Posted Jan 26 2010 12:00am

ACS.org - With scientific evidence linking high levels of copper and iron to Alzheimer’s disease, heart disease, and other age-related disorders, a new report in ACS’ Chemical Research in Toxicology: “Risks of Copper and Iron Toxicity during Aging in Humans” suggests specific steps that older consumers can take to avoid build up of unhealthy amounts of these metals in their bodies. “This story of copper and iron toxicity, which I think is reaching the level of public health significance, is virtually unknown to the general medical community, to say nothing of complete unawareness of the public,” George J. Brewer states in the report.

The article points out that copper and iron are essential nutrients for life, with high levels actually beneficial to the reproductive health of younger people.
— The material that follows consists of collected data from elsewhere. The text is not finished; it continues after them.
/-! ## Images and scripts -/

/-- SAVE KEEPS THE SETTINGS (11 R608–R612, R632): from ENGINEER on, with no flash work under way, SAVE is held while the image of
the live settings is programmed under the next generation number; under way, it is E08. Once the image has verified it is
the one in force, and the reply shows its number; where it has not, the image in force stays and the line is E17.

AN IMAGE HOLDS NO SETTING OF THE PARTITION (11 R608, R610; 12 R662, R669): whatever stands in the partition, the settings that
SAVE programs hold defaults for the settings that always stand there and for each safety setting of a SAFE channel, and the
live value of its other settings. -/
def Obligations.SaveKeepsSettings : Prop :=
  ((∀ (h : LineHdr) (s u : State), Accepted h (txt "SAVE") s → u = lineStart h (txt "SAVE") s →
      (may u h .engineer = true → flashBusy u = false →
        LineHeld (.save h) h (txt "SAVE") s { u with interp := { u.interp with
          flash := some (.save (((imageInForce u).map fun i => i.gen).getD 0 + 1) (imageOf u.live) (waiter h u)) } }) ∧
      (may u h .engineer = true → flashBusy u = true → LineRefused (.save h) h (txt "SAVE") .e08 s) ∧
      (may u h .engineer = false → LineRefused (.save h) h (txt "SAVE") .e06 s)) ∧
    (∀ (s : State) (gen : Nat) (cfg : Settings) (w : Waiter), s.interp.flash = some (.save gen cfg w) →
      (∀ i, imageInForce s = some i → i.gen < gen) →
      Next (.saveComplete true) s (fun t => imageInForce t = some ⟨gen, true, cfg⟩ ∧ t.images.saved = s.nodeTime ∧
        t.interp.flash = none ∧ t.live = s.live ∧ t.keys = s.keys ∧ t.part = s.part ∧ t.stor.config = false ∧
        (Awaits s w → AnswerCame w { data := [dataLine (txt "CONFIG.GEN") (showNat gen)] } s t)) ∧
      Next (.saveComplete false) s (fun t => imageInForce t = imageInForce s ∧ t.images.saved = s.images.saved ∧
        t.interp.flash = none ∧ t.live = s.live ∧ t.keys = s.keys ∧ t.part = s.part ∧ t.stor.config = true ∧
        (Awaits s w → AnswerCame w { err := some .e17 } s t)))) ∧
  (∀ cfg : Settings,
      (imageOf cfg).call.tmax = ({} : Settings).call.tmax ∧ (imageOf cfg).dead.pmax = ({} : Settings).dead.pmax ∧
      (imageOf cfg).remReset = ({} : Settings).remReset ∧ (imageOf cfg).power.wde = ({} : Settings).power.wde ∧
      (imageOf cfg).power.wdi = ({} : Settings).power.wdi ∧
      ∀ (c : Ch) (x d : ChCfg), (cfg.ch[c.val]).safe = true → x = (imageOf cfg).ch[c.val] → d = {} →
        x.mode = d.mode ∧ x.set.range = d.set.range ∧ x.set.triphi = d.set.triphi ∧ x.set.triplo = d.set.triplo ∧
        x.set.tripspan = d.set.tripspan ∧ x.fast = d.fast ∧ x.char = d.char ∧ x.lampsup = d.lampsup ∧ x.acnom = d.acnom ∧
        x.lamptype = d.lamptype ∧ x.onlate = d.onlate ∧ x.edgetol = d.edgetol ∧ x.learn = d.learn ∧ x.baseset = d.baseset ∧
        x.darkfrac = d.darkfrac ∧ x.dimfrac = d.dimfrac ∧ x.darkmin = d.darkmin ∧ x.darkmax = d.darkmax ∧
        (∀ k : Cond, k = .dark ∨ k = .dim ∨ k = .stuck ∨ k = .char → (x.cond[(condIdx k).val]).en = (d.cond[(condIdx k).val]).en ∧
          (x.cond[(condIdx k).val]).steep = (d.cond[(condIdx k).val]).steep ∧
          (x.cond[(condIdx k).val]).unsteep = (d.cond[(condIdx k).val]).unsteep) ∧
        x.rate = (cfg.ch[c.val]).rate ∧ x.eol = (cfg.ch[c.val]).eol ∧ x.floor = (cfg.ch[c.val]).floor ∧ x.grp = (cfg.ch[c.val]).grp)
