-- ==== Sys2Proof/Laws/State.lean ====
section
/-! SUPPORT. One lemma for each part of the state that an operation leaves, and for the part it changes. -/

namespace Sys2Proof.Machine

/-! ## onSlice -/

@[simp] theorem onSlice_pending (c : Ch) (f : Slice → Slice) (s : State) : (onSlice c f s).pending = s.pending := rfl
@[simp] theorem onSlice_now (c : Ch) (f : Slice → Slice) (s : State) : (onSlice c f s).now = s.now := rfl
@[simp] theorem onSlice_cycle (c : Ch) (f : Slice → Slice) (s : State) : (onSlice c f s).cycle = s.cycle := rfl
@[simp] theorem onSlice_freeCtr (c : Ch) (f : Slice → Slice) (s : State) : (onSlice c f s).freeCtr = s.freeCtr := rfl
@[simp] theorem onSlice_nodeTime (c : Ch) (f : Slice → Slice) (s : State) : (onSlice c f s).nodeTime = s.nodeTime := rfl
@[simp] theorem onSlice_ident (c : Ch) (f : Slice → Slice) (s : State) : (onSlice c f s).ident = s.ident := rfl
@[simp] theorem onSlice_pins (c : Ch) (f : Slice → Slice) (s : State) : (onSlice c f s).pins = s.pins := rfl
@[simp] theorem onSlice_pads (c : Ch) (f : Slice → Slice) (s : State) : (onSlice c f s).pads = s.pads := rfl
@[simp] theorem onSlice_live (c : Ch) (f : Slice → Slice) (s : State) : (onSlice c f s).live = s.live := rfl
@[simp] theorem onSlice_store (c : Ch) (f : Slice → Slice) (s : State) : (onSlice c f s).store = s.store := rfl
@[simp] theorem onSlice_images (c : Ch) (f : Slice → Slice) (s : State) : (onSlice c f s).images = s.images := rfl
@[simp] theorem onSlice_part (c : Ch) (f : Slice → Slice) (s : State) : (onSlice c f s).part = s.part := rfl
@[simp] theorem onSlice_keys (c : Ch) (f : Slice → Slice) (s : State) : (onSlice c f s).keys = s.keys := rfl
@[simp] theorem onSlice_dies (c : Ch) (f : Slice → Slice) (s : State) : (onSlice c f s).dies = s.dies := rfl
@[simp] theorem onSlice_engine (c : Ch) (f : Slice → Slice) (s : State) : (onSlice c f s).engine = s.engine := rfl
@[simp] theorem onSlice_caller (c : Ch) (f : Slice → Slice) (s : State) : (onSlice c f s).caller = s.caller := rfl
@[simp] theorem onSlice_watch (c : Ch) (f : Slice → Slice) (s : State) : (onSlice c f s).watch = s.watch := rfl
@[simp] theorem onSlice_can (c : Ch) (f : Slice → Slice) (s : State) : (onSlice c f s).can = s.can := rfl
@[simp] theorem onSlice_lx (c : Ch) (f : Slice → Slice) (s : State) : (onSlice c f s).lx = s.lx := rfl
@[simp] theorem onSlice_panel (c : Ch) (f : Slice → Slice) (s : State) : (onSlice c f s).panel = s.panel := rfl
@[simp] theorem onSlice_log (c : Ch) (f : Slice → Slice) (s : State) : (onSlice c f s).log = s.log := rfl
@[simp] theorem onSlice_port (c : Ch) (f : Slice → Slice) (s : State) : (onSlice c f s).port = s.port := rfl
@[simp] theorem onSlice_interp (c : Ch) (f : Slice → Slice) (s : State) : (onSlice c f s).interp = s.interp := rfl
@[simp] theorem onSlice_clk (c : Ch) (f : Slice → Slice) (s : State) : (onSlice c f s).clk = s.clk := rfl
@[simp] theorem onSlice_mem (c : Ch) (f : Slice → Slice) (s : State) : (onSlice c f s).mem = s.mem := rfl
@[simp] theorem onSlice_rst (c : Ch) (f : Slice → Slice) (s : State) : (onSlice c f s).rst = s.rst := rfl
@[simp] theorem onSlice_power (c : Ch) (f : Slice → Slice) (s : State) : (onSlice c f s).power = s.power := rfl
@[simp] theorem onSlice_flags (c : Ch) (f : Slice → Slice) (s : State) : (onSlice c f s).flags = s.flags := rfl
@[simp] theorem onSlice_stor (c : Ch) (f : Slice → Slice) (s : State) : (onSlice c f s).stor = s.stor := rfl

/-! ## onChFlag -/

@[simp] theorem onChFlag_pending (c : Ch) (b : Fin 12) (f : Flag → Flag) (s : State) : (onChFlag c b f s).pending = s.pending := rfl
@[simp] theorem onChFlag_now (c : Ch) (b : Fin 12) (f : Flag → Flag) (s : State) : (onChFlag c b f s).now = s.now := rfl
@[simp] theorem onChFlag_cycle (c : Ch) (b : Fin 12) (f : Flag → Flag) (s : State) : (onChFlag c b f s).cycle = s.cycle := rfl
@[simp] theorem onChFlag_freeCtr (c : Ch) (b : Fin 12) (f : Flag → Flag) (s : State) : (onChFlag c b f s).freeCtr = s.freeCtr := rfl
@[simp] theorem onChFlag_nodeTime (c : Ch) (b : Fin 12) (f : Flag → Flag) (s : State) : (onChFlag c b f s).nodeTime = s.nodeTime := rfl
@[simp] theorem onChFlag_ident (c : Ch) (b : Fin 12) (f : Flag → Flag) (s : State) : (onChFlag c b f s).ident = s.ident := rfl
@[simp] theorem onChFlag_pins (c : Ch) (b : Fin 12) (f : Flag → Flag) (s : State) : (onChFlag c b f s).pins = s.pins := rfl
@[simp] theorem onChFlag_pads (c : Ch) (b : Fin 12) (f : Flag → Flag) (s : State) : (onChFlag c b f s).pads = s.pads := rfl
@[simp] theorem onChFlag_live (c : Ch) (b : Fin 12) (f : Flag → Flag) (s : State) : (onChFlag c b f s).live = s.live := rfl
@[simp] theorem onChFlag_store (c : Ch) (b : Fin 12) (f : Flag → Flag) (s : State) : (onChFlag c b f s).store = s.store := rfl
@[simp] theorem onChFlag_images (c : Ch) (b : Fin 12) (f : Flag → Flag) (s : State) : (onChFlag c b f s).images = s.images := rfl
@[simp] theorem onChFlag_part (c : Ch) (b : Fin 12) (f : Flag → Flag) (s : State) : (onChFlag c b f s).part = s.part := rfl
@[simp] theorem onChFlag_keys (c : Ch) (b : Fin 12) (f : Flag → Flag) (s : State) : (onChFlag c b f s).keys = s.keys := rfl
@[simp] theorem onChFlag_dies (c : Ch) (b : Fin 12) (f : Flag → Flag) (s : State) : (onChFlag c b f s).dies = s.dies := rfl
@[simp] theorem onChFlag_engine (c : Ch) (b : Fin 12) (f : Flag → Flag) (s : State) : (onChFlag c b f s).engine = s.engine := rfl
@[simp] theorem onChFlag_caller (c : Ch) (b : Fin 12) (f : Flag → Flag) (s : State) : (onChFlag c b f s).caller = s.caller := rfl
@[simp] theorem onChFlag_watch (c : Ch) (b : Fin 12) (f : Flag → Flag) (s : State) : (onChFlag c b f s).watch = s.watch := rfl
@[simp] theorem onChFlag_can (c : Ch) (b : Fin 12) (f : Flag → Flag) (s : State) : (onChFlag c b f s).can = s.can := rfl
@[simp] theorem onChFlag_lx (c : Ch) (b : Fin 12) (f : Flag → Flag) (s : State) : (onChFlag c b f s).lx = s.lx := rfl
@[simp] theorem onChFlag_panel (c : Ch) (b : Fin 12) (f : Flag → Flag) (s : State) : (onChFlag c b f s).panel = s.panel := rfl
@[simp] theorem onChFlag_log (c : Ch) (b : Fin 12) (f : Flag → Flag) (s : State) : (onChFlag c b f s).log = s.log := rfl
@[simp] theorem onChFlag_port (c : Ch) (b : Fin 12) (f : Flag → Flag) (s : State) : (onChFlag c b f s).port = s.port := rfl
@[simp] theorem onChFlag_interp (c : Ch) (b : Fin 12) (f : Flag → Flag) (s : State) : (onChFlag c b f s).interp = s.interp := rfl
@[simp] theorem onChFlag_clk (c : Ch) (b : Fin 12) (f : Flag → Flag) (s : State) : (onChFlag c b f s).clk = s.clk := rfl
@[simp] theorem onChFlag_mem (c : Ch) (b : Fin 12) (f : Flag → Flag) (s : State) : (onChFlag c b f s).mem = s.mem := rfl
@[simp] theorem onChFlag_rst (c : Ch) (b : Fin 12) (f : Flag → Flag) (s : State) : (onChFlag c b f s).rst = s.rst := rfl
@[simp] theorem onChFlag_power (c : Ch) (b : Fin 12) (f : Flag → Flag) (s : State) : (onChFlag c b f s).power = s.power := rfl
@[simp] theorem onChFlag_flags (c : Ch) (b : Fin 12) (f : Flag → Flag) (s : State) : (onChFlag c b f s).flags = s.flags := rfl
@[simp] theorem onChFlag_stor (c : Ch) (b : Fin 12) (f : Flag → Flag) (s : State) : (onChFlag c b f s).stor = s.stor := rfl
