/-- A console's session after a change of one. -/
theorem consoleOf_onConsole (k j : Fin 16) (f : Console → Console) (s : State) (hf : ∀ c, (f c).k = c.k) :
    consoleOf (onConsole k f s) j = (consoleOf s j).map fun c => if j = k then f c else c := by
  unfold consoleOf onConsole
  simp only
  rw [find_map (fun c => decide (c.k = j)) (fun c => if c.k = k then f c else c)]
  · cases hc : s.interp.consoles.find? fun c => decide (c.k = j) with
    | none => rfl
    | some c =>
      have := List.find?_some hc
      simp only [decide_eq_true_eq] at this
      simp only [Option.map_some, this]
  · intro a; split <;> simp [hf]

theorem onConsole_consoles_other (k : Fin 16) (f : Console → Console) (s : State) :
    onConsole k f s = { s with interp := { s.interp with consoles := (onConsole k f s).interp.consoles } } := rfl

/-! ## Queues -/

theorem QueueOnly.refl (a : Can) : QueueOnly a a := rfl

theorem QueueOnly.trans {a b c : Can} (h : QueueOnly a b) (h' : QueueOnly b c) : QueueOnly a c := by
  unfold QueueOnly at *
  rw [h'] ; rw [h]

theorem push_queueOnly (f : WatchFrame) (c : Can) : QueueOnly c (c.push f) := by
  unfold Can.push QueueOnly
  repeat' split
  all_goals rfl

theorem send_queueOnly (m : Msg) (s : State) (b : Bus) : QueueOnly (s.canOf b) ((send m s).canOf b) := by
  unfold send State.canOf
  split
  · simp only [Vector.getElem_map]
    exact push_queueOnly _ _
  · exact QueueOnly.refl _

/-- What sending to a console leaves. -/
structure ConsoleSent (k : Fin 16) (u t : State) : Prop where
  rest : t = { u with
    interp := { u.interp with consoles := t.interp.consoles }, watch := { u.watch with seq := t.watch.seq }, can := t.can }
  others : ∀ j, j ≠ k → consoleOf t j = consoleOf u j
  own : consoleOf t k = (consoleOf u k).map fun c => { c with txCounter := ((consoleOf t k).getD c).txCounter }
  queues : ∀ b, QueueOnly (u.canOf b) (t.canOf b)

theorem ConsoleSent.refl (k : Fin 16) (u : State) : ConsoleSent k u u where
  rest := rfl
  others := fun _ _ => rfl
  own := by cases consoleOf u k <;> rfl
  queues := fun _ => QueueOnly.refl _

theorem ConsoleSent.trans {k : Fin 16} {u v t : State} (h : ConsoleSent k u v) (h' : ConsoleSent k v t) :
    ConsoleSent k u t where
  rest := by rw [h'.rest, h.rest]
  others := fun j hj => (h'.others j hj).trans (h.others j hj)
  own := by
    rw [h'.own, h.own]
    cases consoleOf u k <;> simp
  queues := fun b => (h.queues b).trans (h'.queues b)

theorem send_consoleOf (m : Msg) (s : State) (k : Fin 16) : consoleOf (send m s) k = consoleOf s k := by
  unfold consoleOf; rw [send_interp]

theorem send_rest (m : Msg) (s : State) :
    send m s = { s with watch := { s.watch with seq := (send m s).watch.seq }, can := (send m s).can } := by
  unfold send; split <;> rfl

theorem sendConsole_sent (k : Fin 16) (kind segment : Nat) (last : Bool) (data : List Byte) (s : State) :
    ConsoleSent k s (sendConsole k kind segment last data s) where
  rest := by
    unfold sendConsole
    simp only
    rw [onConsole_consoles_other, send_rest]
  others := fun j hj => by
    unfold sendConsole
    simp only
    rw [consoleOf_onConsole, send_consoleOf]
    · simp [hj]
    · intro _; rfl
  own := by
    unfold sendConsole
    simp only
    rw [consoleOf_onConsole, send_consoleOf]
    · cases consoleOf s k <;> simp
    · intro _; rfl
  queues := fun b => by
    unfold sendConsole
    exact send_queueOnly _ s b

theorem foldl_sent {α : Type} (k : Fin 16) (f : State → α → State) (hf : ∀ s a, ConsoleSent k s (f s a)) (l : List α)
    (s : State) : ConsoleSent k s (l.foldl f s) := by
  induction l generalizing s with
  | nil => exact ConsoleSent.refl k s
  | cons a l ih => exact (hf s a).trans (ih _)

theorem sendConsoleLine_sent (k : Fin 16) (line : Text) (s : State) : ConsoleSent k s (sendConsoleLine k line s) := by
  unfold sendConsoleLine
  exact foldl_sent k _ (fun s p => sendConsole_sent ..) _ s

/-! ## Taking a line -/

theorem lineStart_count (h : LineHdr) (verb : Text) (s : State) :
    (lineStart h verb s).interp.count = s.interp.count + 1 := by
  have h1 : (latchPoint h s).interp.count = s.interp.count := by
    unfold latchPoint thawView timeoutFirst
    cases h.sess with
    | host =>
      simp only
      have : (endSession .host 1 s).interp.count = s.interp.count := by
        unfold endSession; split <;> simp [onSess]
      split <;> split <;> simp_all
    | console k => simp only; split <;> rfl
    | script n => simp only; split <;> rfl
  unfold lineStart takeLine
  cases h.sess <;> simp [h1, onConsole]

theorem thawView_consoles (s : State) : (thawView s).interp = s.interp := by unfold thawView; split <;> rfl
theorem thawView_port (s : State) : (thawView s).port = s.port := by unfold thawView; split <;> rfl

/-- The present line of the session in the state in which its work begins. -/
theorem lineStart_answer (h : LineHdr) (verb : Text) (s : State) (hs : lineHeard s h.sess = true) :
    answerAt (lineStart h verb s) h.sess =
      some { verb := verb, tag := h.tag, reply := none, no := s.interp.count + 1 } := by
  have hc := lineStart_count h verb s
  unfold lineStart at *
  unfold takeLine at *
  cases hh : h.sess with
  | host => simp only [hh, answerAt] at *; rw [hc]
  | console k =>
    have h2 : (latchPoint h s).interp = s.interp := by
      unfold latchPoint timeoutFirst; rw [thawView_consoles]; simp [hh]
    simp only [hh, lineHeard, Bool.and_eq_true] at hs
    obtain ⟨_, hk⟩ := hs
    simp only [answerAt]
    rw [consoleOf_onConsole]
    · cases hco : consoleOf s k with
      | none => simp [hco] at hk
      | some c =>
        have hf : s.interp.consoles.find? (fun c => decide (c.k = k)) = some c := hco
        simp [consoleOf, h2, hf]
    · intro _; rfl
  | script n => simp [hh, lineHeard] at hs

/-- The number of a line, as its waiter carries it. -/
theorem lineStart_port_async (h : LineHdr) (verb : Text) (s : State) :
    (lineStart h verb s).port.async = s.port.async := by
  have h1 : (latchPoint h s).port.async = s.port.async := by
    unfold latchPoint; rw [thawView_port]; unfold timeoutFirst
    cases h.sess with
    | host =>
      simp only
      have : (endSession .host 1 s).port.async = s.port.async := by
        unfold endSession; split <;> simp [onSess]
      split
      · simpa [onHpEvent] using this
      · rfl
    | console k => rfl
    | script n => rfl
  unfold lineStart takeLine
  cases h.sess <;> simp [h1, onConsole]

/-- The work of a line keeps what its reply needs: the present line at its session. -/
structure KeepsLine (who : Sess) (v u : State) : Prop where
  answer : answerAt u who = answerAt v who
  count : u.interp.count = v.interp.count
  async : u.port.async = v.port.async

theorem KeepsLine.refl (who : Sess) (v : State) : KeepsLine who v v := ⟨rfl, rfl, rfl⟩

theorem KeepsLine.trans {who : Sess} {a b c : State} (h : KeepsLine who a b) (h' : KeepsLine who b c) : KeepsLine who a c :=
  ⟨h'.answer.trans h.answer, h'.count.trans h.count, h'.async.trans h.async⟩

/-- Work that touches neither the port nor the interpreter keeps the line. -/
theorem KeepsLine.of_eq {who : Sess} {v u : State} (hp : u.port = v.port) (hi : u.interp = v.interp) : KeepsLine who v u := by
  refine ⟨?_, by rw [hi], by rw [hp]⟩
  unfold answerAt consoleOf
  rw [hp, hi]

/-! ## The reply -/

theorem rawWaiting_congr {u t : State} (h : ∀ b, QueueOnly (u.canOf b) (t.canOf b)) : rawWaiting t = rawWaiting u := by
  have key : ∀ i : Fin 2, (t.can[i.val]).rx = (u.can[i.val]).rx := by
    intro i
    match i with
    | 0 => have := h .canA; unfold QueueOnly State.canOf at this; simp only [busIdx] at this; rw [this]
    | 1 => have := h .canB; unfold QueueOnly State.canOf at this; simp only [busIdx] at this; rw [this]
  have hl : ∀ v : Vector Can 2, v.toList = [v[0], v[1]] := by
    intro v
    apply List.ext_getElem
    · simp
    · intro n h1 h2
      simp at h1
      interval_cases n <;> simp
  unfold rawWaiting
  rw [hl, hl]
  have k0 := key 0
  have k1 := key 1
  simp only [Fin.val_zero, Fin.val_one] at k0 k1
  simp only [List.any_cons, List.any_nil, Bool.or_false]
  rw [k0, k1]

theorem settle_pads (s : State) : PadsFollow (settle s) := by
  unfold PadsFollow settle padsOf
  rfl

/-- The reply to a line of the host port. -/
theorem answer_host (w : Waiter) (r : Reply) (u : State) (hw : w.sess = .host) (hn : w.no ≠ 0)
    (ha : u.port.answer.no = w.no) (hr : u.port.answer.reply = none) :
    answer w r u = { u with port := { u.port with
      answer := { u.port.answer with reply := some (fitReply (lineEnd u .host) u.port.answer.tag r) }
      out := if u.port.async then 0 else 0x04
      sess := { u.port.sess with idleSince := u.now, timeout := u.live.secTimeout }
      crcRequired := u.live.hp.crcRequired, attn := u.live.hp.attn } } := by
  unfold answer
  simp only [hw]
  rw [if_pos ⟨hn, ha, hr⟩]
  rfl

/-- The reply to a line of a console: its frames, its answer and the end of the reply. -/
theorem answer_console (w : Waiter) (r : Reply) (u : State) (k : Fin 16) (c : Console) (hw : w.sess = .console k)
    (hn : w.no ≠ 0) (hc : consoleOf u k = some c) (ha : c.answer.no = w.no) (hr : c.answer.reply = none) :
    ∃ v, ConsoleSent k (onConsole k (fun d => { d with
        answer := { d.answer with reply := some (fitReply 1 c.answer.tag r) }
        key := match d.newKey with
          | some x => some x
          | none => d.key
        newKey := none }) u) v ∧ answer w r u = replyEnds (.console k) v := by
  unfold answer
  simp only [hw, hc]
  rw [if_pos ⟨hn, ha, hr⟩]
  refine ⟨_, ?_, rfl⟩
  exact foldl_sent k _ (fun s l => sendConsoleLine_sent k l s) _ _

/-- What `deliver` does for a line that is taken. -/
theorem deliver_waiter (h : LineHdr) (r : Reply) (u : State) (hh : ∀ n, h.sess ≠ .script n) :
    deliver (waiter h u) r u = answer (waiter h u) r u := by
  unfold deliver waiter
  cases hs : h.sess with
  | host => rfl
  | console k => rfl
  | script n => exact absurd hs (hh n)

theorem finish_next (s : State) : finish s = .next (settle s) := rfl

/-- The end of a reply at a console, settled. -/
theorem settle_replyEnds_console (k : Fin 16) (v : State) :
    settle (replyEnds (.console k) v) = { v with
      port := { v.port with
        crcRequired := v.live.hp.crcRequired, attn := v.live.hp.attn
        events := upd v.port.events 5 (Flag.drive (rawWaiting v)) }
      interp := (onConsole k (fun c => { c with
        sess := { c.sess with idleSince := v.now, timeout := v.live.secTimeout } }) v).interp
      pads := (settle (replyEnds (.console k) v)).pads, cycle := v.cycle + 1 } := rfl

theorem consoleOf_congr {u t : State} (h : t.interp.consoles = u.interp.consoles) (j : Fin 16) :
    consoleOf t j = consoleOf u j := by
  unfold consoleOf; rw [h]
After age 50, however, high levels of these metals can damage cells in ways that may contribute to a range of age-related diseases.

“It seems clear that large segments of the population are at risk for toxicities from free copper and free iron, and to me, it seems clear that preventive steps should begin now.” The article details those steps for people over age 50, including avoiding vitamin and mineral pills that contain cooper and iron; lowering meat intake: avoiding drinking water from copper pipes; donating blood regularly to reduce iron levels; and taking zinc supplements to lower copper levels.

The abstract of this report on aging and mineral nutrition is available online free here:

Editorial note: Acid rain has made the public tap water derived from runoff sources more acidic, which increases dramatically the amount of copper leached from copper pipes. This copper ion overload cannot be filtered out, but it can be partially corrected by installing a lime water treatment device near the water point of entry into your household. The lime will neutralize the pH so less copper will be leached - Dr. Z.